─── Provided data ───
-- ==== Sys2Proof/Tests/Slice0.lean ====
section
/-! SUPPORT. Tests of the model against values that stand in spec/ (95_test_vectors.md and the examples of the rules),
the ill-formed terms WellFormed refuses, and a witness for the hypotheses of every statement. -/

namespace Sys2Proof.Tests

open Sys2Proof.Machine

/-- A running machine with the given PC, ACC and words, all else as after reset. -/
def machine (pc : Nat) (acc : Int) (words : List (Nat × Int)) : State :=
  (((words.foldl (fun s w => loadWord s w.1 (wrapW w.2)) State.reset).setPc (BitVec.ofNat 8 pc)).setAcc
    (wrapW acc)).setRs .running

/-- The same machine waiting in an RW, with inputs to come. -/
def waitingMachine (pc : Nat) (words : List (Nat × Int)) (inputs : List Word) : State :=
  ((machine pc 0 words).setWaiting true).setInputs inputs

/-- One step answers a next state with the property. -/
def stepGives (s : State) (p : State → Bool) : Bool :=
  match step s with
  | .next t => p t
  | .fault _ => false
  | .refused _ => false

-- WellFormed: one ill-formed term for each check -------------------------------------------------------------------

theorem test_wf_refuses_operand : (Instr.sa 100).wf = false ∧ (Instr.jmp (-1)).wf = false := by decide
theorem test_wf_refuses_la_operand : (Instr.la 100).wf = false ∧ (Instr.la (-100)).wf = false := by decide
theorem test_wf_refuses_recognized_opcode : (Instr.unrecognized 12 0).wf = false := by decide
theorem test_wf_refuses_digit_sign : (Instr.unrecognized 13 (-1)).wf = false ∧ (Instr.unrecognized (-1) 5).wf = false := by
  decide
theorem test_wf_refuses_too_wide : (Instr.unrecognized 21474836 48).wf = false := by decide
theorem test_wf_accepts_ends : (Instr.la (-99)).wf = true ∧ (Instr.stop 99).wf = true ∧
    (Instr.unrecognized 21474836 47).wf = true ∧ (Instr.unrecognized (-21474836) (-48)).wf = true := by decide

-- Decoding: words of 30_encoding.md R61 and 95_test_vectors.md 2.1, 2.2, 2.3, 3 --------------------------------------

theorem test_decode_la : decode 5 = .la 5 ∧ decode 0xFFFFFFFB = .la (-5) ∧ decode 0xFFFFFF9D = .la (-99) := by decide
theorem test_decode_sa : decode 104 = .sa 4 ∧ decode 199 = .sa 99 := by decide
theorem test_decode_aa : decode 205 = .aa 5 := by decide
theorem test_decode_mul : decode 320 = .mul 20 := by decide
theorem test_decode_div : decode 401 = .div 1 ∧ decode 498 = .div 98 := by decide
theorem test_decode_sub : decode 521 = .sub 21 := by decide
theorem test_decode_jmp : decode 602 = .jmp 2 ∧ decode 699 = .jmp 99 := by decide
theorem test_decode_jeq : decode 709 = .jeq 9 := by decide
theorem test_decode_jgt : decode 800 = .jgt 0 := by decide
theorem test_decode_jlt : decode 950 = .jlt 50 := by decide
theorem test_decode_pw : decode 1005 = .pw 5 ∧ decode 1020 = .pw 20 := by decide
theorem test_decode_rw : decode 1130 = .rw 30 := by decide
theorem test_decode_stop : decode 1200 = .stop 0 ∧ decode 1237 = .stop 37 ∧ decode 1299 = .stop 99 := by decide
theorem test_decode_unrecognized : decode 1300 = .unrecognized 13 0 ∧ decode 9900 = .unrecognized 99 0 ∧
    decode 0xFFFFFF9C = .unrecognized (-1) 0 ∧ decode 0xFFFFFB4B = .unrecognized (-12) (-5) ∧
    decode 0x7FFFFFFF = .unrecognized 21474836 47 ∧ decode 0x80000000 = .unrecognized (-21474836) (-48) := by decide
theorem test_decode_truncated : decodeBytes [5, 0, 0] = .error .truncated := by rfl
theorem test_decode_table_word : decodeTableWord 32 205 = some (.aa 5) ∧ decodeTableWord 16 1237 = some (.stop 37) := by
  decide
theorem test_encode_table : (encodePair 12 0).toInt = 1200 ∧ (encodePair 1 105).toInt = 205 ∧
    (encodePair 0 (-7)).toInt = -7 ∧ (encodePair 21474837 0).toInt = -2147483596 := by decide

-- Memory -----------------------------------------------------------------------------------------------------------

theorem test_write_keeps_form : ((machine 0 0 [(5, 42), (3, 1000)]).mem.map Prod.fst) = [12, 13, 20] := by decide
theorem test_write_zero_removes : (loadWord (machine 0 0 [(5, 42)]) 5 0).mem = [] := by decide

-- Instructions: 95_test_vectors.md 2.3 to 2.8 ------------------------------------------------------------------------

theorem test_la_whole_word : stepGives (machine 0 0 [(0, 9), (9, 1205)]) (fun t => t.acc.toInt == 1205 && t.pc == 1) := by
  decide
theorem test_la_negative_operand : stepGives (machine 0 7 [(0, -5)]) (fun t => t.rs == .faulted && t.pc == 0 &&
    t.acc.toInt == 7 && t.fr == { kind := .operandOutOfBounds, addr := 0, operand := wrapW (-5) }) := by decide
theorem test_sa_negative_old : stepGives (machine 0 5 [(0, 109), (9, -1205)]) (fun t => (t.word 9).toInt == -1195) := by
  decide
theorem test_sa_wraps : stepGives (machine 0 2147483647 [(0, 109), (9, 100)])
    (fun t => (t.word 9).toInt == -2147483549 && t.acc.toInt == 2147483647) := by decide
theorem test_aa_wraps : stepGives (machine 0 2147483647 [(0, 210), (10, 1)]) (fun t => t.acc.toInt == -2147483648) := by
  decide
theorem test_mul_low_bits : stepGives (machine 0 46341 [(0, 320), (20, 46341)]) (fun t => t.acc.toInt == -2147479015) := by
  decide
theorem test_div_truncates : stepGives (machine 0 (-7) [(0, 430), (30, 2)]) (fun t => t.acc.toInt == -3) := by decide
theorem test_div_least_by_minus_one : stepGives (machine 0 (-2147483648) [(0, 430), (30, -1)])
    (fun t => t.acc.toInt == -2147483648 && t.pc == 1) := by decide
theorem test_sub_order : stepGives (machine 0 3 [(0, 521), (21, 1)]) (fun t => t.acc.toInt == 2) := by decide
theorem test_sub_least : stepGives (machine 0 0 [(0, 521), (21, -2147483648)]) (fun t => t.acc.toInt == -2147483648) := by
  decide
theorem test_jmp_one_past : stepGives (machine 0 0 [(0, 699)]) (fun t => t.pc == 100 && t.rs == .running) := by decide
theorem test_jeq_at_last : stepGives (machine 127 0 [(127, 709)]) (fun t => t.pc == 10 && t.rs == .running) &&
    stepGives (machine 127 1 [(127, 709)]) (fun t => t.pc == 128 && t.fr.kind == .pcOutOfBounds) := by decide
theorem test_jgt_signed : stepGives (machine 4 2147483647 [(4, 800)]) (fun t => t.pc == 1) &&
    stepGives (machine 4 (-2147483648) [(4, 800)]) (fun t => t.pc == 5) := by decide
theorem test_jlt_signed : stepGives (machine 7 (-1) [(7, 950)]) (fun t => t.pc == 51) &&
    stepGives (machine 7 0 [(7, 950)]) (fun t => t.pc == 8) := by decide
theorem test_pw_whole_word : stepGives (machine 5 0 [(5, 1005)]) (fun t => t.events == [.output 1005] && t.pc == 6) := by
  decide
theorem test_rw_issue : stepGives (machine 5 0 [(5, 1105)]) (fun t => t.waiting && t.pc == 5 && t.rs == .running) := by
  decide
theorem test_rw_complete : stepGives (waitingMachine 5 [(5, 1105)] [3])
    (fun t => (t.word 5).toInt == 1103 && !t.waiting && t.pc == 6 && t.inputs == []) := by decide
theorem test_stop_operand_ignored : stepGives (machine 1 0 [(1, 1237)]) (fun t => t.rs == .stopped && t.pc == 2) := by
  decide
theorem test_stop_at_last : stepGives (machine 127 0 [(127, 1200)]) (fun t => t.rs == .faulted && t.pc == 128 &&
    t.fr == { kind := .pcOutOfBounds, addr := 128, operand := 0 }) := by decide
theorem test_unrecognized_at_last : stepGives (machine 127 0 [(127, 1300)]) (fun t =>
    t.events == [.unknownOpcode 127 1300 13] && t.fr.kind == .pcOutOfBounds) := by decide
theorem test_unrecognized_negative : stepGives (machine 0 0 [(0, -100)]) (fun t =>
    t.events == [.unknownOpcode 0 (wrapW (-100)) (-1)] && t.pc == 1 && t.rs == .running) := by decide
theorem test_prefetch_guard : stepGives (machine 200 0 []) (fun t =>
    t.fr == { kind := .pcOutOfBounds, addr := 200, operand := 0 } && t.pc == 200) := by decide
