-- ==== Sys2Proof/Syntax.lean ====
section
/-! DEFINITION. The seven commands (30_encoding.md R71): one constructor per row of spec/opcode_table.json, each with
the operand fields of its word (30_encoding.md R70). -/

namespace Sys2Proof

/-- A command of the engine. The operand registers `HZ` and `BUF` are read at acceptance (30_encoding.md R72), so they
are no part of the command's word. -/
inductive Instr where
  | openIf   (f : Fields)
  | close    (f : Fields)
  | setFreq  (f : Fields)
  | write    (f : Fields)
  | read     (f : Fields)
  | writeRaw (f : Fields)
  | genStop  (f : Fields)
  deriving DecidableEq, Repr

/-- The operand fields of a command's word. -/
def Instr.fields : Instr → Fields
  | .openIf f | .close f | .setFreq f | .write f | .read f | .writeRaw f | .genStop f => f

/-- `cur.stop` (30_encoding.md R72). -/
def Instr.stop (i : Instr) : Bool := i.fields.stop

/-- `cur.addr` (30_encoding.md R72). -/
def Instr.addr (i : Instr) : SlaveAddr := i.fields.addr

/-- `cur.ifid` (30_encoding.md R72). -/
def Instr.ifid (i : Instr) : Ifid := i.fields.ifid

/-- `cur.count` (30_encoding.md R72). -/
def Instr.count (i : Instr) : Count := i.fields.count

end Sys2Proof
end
───
─── Provided data ───
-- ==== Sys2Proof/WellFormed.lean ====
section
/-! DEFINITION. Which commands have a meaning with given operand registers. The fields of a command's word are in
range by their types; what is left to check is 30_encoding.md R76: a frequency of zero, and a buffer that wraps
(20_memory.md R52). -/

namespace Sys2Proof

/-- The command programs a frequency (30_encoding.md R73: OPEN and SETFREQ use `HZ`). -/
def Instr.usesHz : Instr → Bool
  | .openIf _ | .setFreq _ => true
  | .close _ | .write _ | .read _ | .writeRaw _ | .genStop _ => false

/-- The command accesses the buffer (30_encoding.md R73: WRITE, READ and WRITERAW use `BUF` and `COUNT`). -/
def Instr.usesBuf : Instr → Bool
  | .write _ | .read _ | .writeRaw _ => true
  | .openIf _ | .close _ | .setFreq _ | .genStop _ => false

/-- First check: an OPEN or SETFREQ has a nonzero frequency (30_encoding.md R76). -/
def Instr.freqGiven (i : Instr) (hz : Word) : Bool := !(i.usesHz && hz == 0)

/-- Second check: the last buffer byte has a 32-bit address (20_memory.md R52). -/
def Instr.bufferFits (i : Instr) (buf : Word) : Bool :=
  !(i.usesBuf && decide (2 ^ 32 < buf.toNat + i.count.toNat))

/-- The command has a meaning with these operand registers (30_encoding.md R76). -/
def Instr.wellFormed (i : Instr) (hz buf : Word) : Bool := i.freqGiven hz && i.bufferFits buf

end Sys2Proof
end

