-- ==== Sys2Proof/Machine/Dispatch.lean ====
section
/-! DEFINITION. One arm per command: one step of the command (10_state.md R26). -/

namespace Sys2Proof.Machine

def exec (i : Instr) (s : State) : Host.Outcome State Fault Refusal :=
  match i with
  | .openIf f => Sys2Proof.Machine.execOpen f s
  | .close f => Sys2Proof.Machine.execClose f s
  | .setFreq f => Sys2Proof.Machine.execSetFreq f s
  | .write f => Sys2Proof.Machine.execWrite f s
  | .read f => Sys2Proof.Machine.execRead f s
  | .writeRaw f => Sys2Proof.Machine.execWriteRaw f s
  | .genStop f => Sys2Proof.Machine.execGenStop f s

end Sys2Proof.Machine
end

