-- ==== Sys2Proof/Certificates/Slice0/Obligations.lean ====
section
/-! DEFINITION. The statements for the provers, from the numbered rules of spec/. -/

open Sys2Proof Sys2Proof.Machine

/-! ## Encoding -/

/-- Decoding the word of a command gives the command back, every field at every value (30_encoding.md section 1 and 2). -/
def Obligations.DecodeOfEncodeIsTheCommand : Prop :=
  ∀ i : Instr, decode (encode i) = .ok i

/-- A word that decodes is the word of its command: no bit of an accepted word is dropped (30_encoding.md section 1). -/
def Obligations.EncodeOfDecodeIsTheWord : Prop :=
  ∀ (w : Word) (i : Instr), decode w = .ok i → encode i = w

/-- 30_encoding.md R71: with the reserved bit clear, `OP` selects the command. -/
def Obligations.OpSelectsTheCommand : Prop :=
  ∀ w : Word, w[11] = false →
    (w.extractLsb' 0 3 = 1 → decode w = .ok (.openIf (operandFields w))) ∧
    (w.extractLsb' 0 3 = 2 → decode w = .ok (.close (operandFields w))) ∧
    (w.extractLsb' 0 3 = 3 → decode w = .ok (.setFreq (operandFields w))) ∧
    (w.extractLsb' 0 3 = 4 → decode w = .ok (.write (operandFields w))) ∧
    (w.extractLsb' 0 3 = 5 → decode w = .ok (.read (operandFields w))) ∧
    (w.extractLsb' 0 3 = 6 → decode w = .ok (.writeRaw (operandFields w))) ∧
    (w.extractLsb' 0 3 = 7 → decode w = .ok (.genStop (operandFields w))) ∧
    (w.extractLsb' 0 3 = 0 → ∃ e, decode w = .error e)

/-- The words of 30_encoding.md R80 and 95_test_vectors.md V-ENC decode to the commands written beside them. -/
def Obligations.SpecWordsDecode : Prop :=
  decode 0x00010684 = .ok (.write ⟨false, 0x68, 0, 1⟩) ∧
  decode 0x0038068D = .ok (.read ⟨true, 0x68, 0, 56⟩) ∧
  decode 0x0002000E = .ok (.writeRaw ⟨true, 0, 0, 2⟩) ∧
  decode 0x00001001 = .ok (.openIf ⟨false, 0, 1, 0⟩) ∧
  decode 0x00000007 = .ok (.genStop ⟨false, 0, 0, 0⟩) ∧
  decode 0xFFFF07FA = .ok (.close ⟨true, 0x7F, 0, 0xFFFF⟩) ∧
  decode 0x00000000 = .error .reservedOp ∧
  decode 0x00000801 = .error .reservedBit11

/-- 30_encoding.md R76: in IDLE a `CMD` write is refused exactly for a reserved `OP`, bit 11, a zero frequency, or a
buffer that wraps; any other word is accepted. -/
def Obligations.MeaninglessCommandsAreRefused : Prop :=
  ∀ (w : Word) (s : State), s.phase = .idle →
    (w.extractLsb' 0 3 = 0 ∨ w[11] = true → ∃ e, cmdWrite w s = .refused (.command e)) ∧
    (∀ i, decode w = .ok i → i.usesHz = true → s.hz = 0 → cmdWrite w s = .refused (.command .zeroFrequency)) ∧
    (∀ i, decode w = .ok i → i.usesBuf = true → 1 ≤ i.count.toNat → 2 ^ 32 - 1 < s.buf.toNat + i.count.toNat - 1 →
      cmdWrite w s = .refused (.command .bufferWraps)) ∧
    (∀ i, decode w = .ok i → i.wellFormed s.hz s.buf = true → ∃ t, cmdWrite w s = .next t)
───
What you are asked to do: Return only the number of lines above in which the string "each" occurs.

Expected answer: 2